Saved data entries

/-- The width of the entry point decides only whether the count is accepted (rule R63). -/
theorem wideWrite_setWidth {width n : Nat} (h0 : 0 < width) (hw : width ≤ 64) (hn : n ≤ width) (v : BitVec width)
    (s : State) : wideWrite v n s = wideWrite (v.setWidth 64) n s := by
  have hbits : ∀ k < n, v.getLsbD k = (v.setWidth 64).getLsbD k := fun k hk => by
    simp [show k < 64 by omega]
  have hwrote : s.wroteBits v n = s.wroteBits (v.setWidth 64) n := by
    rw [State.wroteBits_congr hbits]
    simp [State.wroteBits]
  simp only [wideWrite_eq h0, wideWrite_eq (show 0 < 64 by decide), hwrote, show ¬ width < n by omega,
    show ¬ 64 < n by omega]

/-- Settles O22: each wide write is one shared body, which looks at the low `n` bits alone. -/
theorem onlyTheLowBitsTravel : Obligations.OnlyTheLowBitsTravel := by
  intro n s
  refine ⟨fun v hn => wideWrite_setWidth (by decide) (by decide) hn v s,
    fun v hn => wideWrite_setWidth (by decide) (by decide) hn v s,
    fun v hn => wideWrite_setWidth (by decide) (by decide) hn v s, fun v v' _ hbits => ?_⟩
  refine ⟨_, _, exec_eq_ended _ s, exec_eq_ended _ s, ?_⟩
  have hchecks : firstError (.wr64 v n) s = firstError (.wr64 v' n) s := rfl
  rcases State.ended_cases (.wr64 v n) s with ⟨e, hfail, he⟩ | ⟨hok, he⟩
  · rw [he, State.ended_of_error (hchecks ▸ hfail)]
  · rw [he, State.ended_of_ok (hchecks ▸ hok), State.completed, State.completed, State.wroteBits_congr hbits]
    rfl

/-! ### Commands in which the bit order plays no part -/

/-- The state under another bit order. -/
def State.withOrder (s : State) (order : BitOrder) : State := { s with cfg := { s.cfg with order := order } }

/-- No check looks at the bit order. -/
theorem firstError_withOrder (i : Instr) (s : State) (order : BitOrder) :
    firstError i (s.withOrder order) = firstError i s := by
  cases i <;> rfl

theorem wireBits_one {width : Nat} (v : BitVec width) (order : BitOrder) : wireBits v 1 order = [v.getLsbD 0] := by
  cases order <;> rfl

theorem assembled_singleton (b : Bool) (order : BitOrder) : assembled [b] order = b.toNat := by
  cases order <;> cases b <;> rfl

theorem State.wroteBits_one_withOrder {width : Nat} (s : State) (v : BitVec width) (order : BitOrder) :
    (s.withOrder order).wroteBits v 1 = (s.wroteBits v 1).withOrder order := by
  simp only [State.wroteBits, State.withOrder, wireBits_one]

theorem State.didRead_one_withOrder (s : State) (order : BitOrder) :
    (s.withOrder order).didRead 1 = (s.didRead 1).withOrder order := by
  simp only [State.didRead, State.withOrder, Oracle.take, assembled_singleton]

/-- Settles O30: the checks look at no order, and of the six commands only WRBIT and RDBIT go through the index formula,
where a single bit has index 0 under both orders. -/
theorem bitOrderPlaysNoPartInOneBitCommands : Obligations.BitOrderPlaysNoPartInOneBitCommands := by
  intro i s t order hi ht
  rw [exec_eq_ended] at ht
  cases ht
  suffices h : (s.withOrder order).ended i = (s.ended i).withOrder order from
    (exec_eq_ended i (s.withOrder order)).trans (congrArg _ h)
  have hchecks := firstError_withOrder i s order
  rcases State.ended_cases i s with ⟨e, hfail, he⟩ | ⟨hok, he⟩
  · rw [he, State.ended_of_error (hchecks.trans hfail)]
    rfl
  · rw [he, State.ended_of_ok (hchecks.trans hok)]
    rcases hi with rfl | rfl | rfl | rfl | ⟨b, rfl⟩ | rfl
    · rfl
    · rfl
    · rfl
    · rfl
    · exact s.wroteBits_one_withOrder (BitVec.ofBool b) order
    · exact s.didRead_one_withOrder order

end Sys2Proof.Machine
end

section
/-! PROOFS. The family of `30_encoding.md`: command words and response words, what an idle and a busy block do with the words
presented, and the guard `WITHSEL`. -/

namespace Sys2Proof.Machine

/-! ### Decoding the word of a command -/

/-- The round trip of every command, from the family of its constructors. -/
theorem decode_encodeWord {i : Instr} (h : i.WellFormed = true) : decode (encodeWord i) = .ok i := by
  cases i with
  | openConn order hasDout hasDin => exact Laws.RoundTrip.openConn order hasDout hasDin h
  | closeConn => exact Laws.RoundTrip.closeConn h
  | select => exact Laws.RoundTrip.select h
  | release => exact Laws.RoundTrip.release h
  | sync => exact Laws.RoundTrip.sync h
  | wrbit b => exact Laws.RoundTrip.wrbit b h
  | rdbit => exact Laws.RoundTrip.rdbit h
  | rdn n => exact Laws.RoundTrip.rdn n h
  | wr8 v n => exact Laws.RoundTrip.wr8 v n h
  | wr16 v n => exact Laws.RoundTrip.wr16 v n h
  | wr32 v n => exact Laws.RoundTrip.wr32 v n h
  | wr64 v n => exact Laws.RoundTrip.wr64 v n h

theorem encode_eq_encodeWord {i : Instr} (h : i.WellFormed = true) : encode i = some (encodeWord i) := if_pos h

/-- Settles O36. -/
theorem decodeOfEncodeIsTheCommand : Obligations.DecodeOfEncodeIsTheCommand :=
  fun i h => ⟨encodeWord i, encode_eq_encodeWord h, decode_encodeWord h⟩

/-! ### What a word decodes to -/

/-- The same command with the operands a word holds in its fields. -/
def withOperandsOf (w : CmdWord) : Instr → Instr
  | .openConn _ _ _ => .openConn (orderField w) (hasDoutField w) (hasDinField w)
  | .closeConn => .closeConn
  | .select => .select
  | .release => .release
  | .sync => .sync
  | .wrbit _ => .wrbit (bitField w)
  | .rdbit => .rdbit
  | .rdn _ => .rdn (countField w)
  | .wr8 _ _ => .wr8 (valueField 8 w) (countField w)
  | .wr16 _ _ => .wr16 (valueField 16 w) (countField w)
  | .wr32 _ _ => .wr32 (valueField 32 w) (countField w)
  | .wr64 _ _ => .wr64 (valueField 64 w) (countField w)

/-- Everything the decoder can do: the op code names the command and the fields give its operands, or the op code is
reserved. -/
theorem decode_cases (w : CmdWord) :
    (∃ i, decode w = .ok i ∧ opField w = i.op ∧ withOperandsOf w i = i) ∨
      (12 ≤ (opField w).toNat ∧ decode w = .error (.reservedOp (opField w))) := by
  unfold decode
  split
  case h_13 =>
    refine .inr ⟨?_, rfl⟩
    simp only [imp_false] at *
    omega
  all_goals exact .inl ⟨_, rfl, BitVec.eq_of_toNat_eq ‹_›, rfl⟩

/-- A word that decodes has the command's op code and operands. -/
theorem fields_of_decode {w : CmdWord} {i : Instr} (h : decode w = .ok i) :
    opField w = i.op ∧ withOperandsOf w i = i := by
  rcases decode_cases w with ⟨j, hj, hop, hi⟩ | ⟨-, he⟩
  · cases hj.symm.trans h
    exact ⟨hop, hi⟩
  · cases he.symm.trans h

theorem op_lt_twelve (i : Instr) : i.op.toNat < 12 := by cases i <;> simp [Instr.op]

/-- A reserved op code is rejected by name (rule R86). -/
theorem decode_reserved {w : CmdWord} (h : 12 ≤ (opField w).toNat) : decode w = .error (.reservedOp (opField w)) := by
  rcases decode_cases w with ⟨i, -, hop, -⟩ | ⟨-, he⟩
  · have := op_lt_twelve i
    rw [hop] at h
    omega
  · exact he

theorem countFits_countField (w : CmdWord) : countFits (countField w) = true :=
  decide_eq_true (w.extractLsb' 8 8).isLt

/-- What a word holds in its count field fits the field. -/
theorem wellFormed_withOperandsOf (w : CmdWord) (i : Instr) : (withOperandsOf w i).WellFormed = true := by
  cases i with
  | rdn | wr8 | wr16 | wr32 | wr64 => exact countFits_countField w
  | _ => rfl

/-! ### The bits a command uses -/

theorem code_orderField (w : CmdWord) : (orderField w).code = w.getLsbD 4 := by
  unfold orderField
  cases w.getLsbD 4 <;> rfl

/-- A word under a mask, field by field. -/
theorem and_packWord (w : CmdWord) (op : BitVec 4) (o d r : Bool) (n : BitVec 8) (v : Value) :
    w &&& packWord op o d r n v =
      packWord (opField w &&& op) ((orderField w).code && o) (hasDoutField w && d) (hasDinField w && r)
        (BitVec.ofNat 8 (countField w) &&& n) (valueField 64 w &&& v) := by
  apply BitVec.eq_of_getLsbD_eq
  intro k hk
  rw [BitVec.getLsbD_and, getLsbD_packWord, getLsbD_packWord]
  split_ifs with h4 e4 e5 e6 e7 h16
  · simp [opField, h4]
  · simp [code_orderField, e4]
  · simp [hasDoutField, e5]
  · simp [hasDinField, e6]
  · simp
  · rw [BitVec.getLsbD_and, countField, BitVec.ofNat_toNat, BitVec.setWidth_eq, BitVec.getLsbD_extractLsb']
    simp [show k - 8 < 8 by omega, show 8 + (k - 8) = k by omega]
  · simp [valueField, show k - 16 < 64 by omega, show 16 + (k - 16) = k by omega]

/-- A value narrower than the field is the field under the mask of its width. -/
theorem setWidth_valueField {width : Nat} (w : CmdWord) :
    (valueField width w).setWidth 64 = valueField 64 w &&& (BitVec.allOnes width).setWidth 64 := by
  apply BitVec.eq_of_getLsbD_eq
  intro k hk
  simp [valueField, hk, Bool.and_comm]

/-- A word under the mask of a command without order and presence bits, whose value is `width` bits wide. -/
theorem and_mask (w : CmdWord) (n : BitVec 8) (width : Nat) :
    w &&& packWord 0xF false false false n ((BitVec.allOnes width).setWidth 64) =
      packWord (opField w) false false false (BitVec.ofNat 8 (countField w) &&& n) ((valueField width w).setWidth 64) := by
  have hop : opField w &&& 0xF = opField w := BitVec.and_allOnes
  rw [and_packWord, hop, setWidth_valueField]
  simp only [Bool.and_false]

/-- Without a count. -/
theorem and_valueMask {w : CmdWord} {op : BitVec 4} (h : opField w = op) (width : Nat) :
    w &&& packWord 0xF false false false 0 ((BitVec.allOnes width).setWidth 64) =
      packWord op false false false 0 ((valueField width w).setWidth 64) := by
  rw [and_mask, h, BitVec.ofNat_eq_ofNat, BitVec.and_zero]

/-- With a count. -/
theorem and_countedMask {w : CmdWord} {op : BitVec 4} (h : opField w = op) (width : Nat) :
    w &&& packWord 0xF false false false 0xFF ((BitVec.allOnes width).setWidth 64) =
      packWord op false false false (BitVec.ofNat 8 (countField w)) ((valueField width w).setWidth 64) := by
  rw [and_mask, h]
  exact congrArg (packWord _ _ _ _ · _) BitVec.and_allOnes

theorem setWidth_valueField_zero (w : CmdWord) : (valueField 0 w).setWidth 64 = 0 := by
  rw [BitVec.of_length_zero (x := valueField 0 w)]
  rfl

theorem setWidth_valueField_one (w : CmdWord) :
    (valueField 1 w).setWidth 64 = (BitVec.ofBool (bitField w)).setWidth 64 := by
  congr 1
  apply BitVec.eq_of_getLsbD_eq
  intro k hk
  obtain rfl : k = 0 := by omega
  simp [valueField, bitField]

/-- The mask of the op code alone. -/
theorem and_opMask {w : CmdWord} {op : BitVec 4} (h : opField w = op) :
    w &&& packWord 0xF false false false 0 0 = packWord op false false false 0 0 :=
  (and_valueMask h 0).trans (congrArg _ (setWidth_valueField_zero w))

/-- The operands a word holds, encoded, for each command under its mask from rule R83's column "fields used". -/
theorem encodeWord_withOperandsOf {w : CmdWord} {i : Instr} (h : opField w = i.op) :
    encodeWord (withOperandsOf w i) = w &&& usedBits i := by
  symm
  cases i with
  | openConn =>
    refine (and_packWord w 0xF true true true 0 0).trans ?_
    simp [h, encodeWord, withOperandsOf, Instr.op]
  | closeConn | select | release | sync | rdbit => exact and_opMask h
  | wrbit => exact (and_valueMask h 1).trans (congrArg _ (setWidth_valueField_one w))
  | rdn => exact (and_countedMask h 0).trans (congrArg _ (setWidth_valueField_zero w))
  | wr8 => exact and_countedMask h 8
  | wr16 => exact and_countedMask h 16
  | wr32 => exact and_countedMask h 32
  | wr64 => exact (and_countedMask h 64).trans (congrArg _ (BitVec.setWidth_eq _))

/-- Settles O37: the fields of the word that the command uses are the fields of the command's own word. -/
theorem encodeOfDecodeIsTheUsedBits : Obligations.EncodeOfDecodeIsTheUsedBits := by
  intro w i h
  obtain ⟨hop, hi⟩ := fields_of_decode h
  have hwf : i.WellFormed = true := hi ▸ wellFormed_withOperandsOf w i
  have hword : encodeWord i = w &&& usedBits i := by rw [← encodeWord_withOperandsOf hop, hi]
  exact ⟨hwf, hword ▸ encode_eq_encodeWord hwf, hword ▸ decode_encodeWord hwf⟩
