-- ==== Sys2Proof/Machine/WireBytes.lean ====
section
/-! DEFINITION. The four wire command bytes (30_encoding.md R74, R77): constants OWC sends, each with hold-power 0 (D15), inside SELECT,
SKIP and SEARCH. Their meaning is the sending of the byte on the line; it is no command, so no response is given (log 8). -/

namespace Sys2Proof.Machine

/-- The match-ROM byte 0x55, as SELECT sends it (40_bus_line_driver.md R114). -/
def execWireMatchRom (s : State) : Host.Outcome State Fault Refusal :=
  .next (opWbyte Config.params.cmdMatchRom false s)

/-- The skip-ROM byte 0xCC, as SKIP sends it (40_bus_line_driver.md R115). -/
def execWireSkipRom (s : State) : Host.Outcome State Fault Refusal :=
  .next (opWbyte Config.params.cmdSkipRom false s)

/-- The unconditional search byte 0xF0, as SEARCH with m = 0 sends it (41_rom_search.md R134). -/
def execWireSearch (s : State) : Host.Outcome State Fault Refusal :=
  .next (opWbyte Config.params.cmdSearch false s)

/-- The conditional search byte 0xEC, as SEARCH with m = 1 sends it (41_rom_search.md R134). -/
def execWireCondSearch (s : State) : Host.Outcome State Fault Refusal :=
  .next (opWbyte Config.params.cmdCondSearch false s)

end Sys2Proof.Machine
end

▶ [TO DO]
The answer must contain only the lines from the one with "Obligations.EncodeOfDecodeIsTheUsedBits := by" to the end of the entries above, each written out exactly.

▶ [YOUR SOLUTION]
theorem encodeOfDecodeIsTheUsedBits : Obligations.EncodeOfDecodeIsTheUsedBits := by
  intro w i h
  obtain ⟨hop, hi⟩ := fields_of_decode h
  have hwf : i.WellFormed = true := hi ▸ wellFormed_withOperandsOf w i
  have hword : encodeWord i = w &&& usedBits i := by rw [← encodeWord_withOperandsOf hop, hi]
  exact ⟨hwf, hword ▸ encode_eq_encodeWord hwf, hword ▸ decode_encodeWord hwf⟩
-- ==== Sys2Proof/Machine/WireBytes.lean ====
section
/-! DEFINITION. The four wire command bytes (30_encoding.md R74, R77): constants OWC sends, each with hold-power 0 (D15), inside SELECT,
SKIP and SEARCH. Their meaning is the sending of the byte on the line; it is no command, so no response is given (log 8). -/

namespace Sys2Proof.Machine

/-- The match-ROM byte 0x55, as SELECT sends it (40_bus_line_driver.md R114). -/
def execWireMatchRom (s : State) : Host.Outcome State Fault Refusal :=
  .next (opWbyte Config.params.cmdMatchRom false s)

/-- The skip-ROM byte 0xCC, as SKIP sends it (40_bus_line_driver.md R115). -/
def execWireSkipRom (s : State) : Host.Outcome State Fault Refusal :=
  .next (opWbyte Config.params.cmdSkipRom false s)

/-- The unconditional search byte 0xF0, as SEARCH with m = 0 sends it (41_rom_search.md R134). -/
def execWireSearch (s : State) : Host.Outcome State Fault Refusal :=
  .next (opWbyte Config.params.cmdSearch false s)

/-- The conditional search byte 0xEC, as SEARCH with m = 1 sends it (41_rom_search.md R134). -/
def execWireCondSearch (s : State) : Host.Outcome State Fault Refusal :=
  .next (opWbyte Config.params.cmdCondSearch false s)

end Sys2Proof.Machine
end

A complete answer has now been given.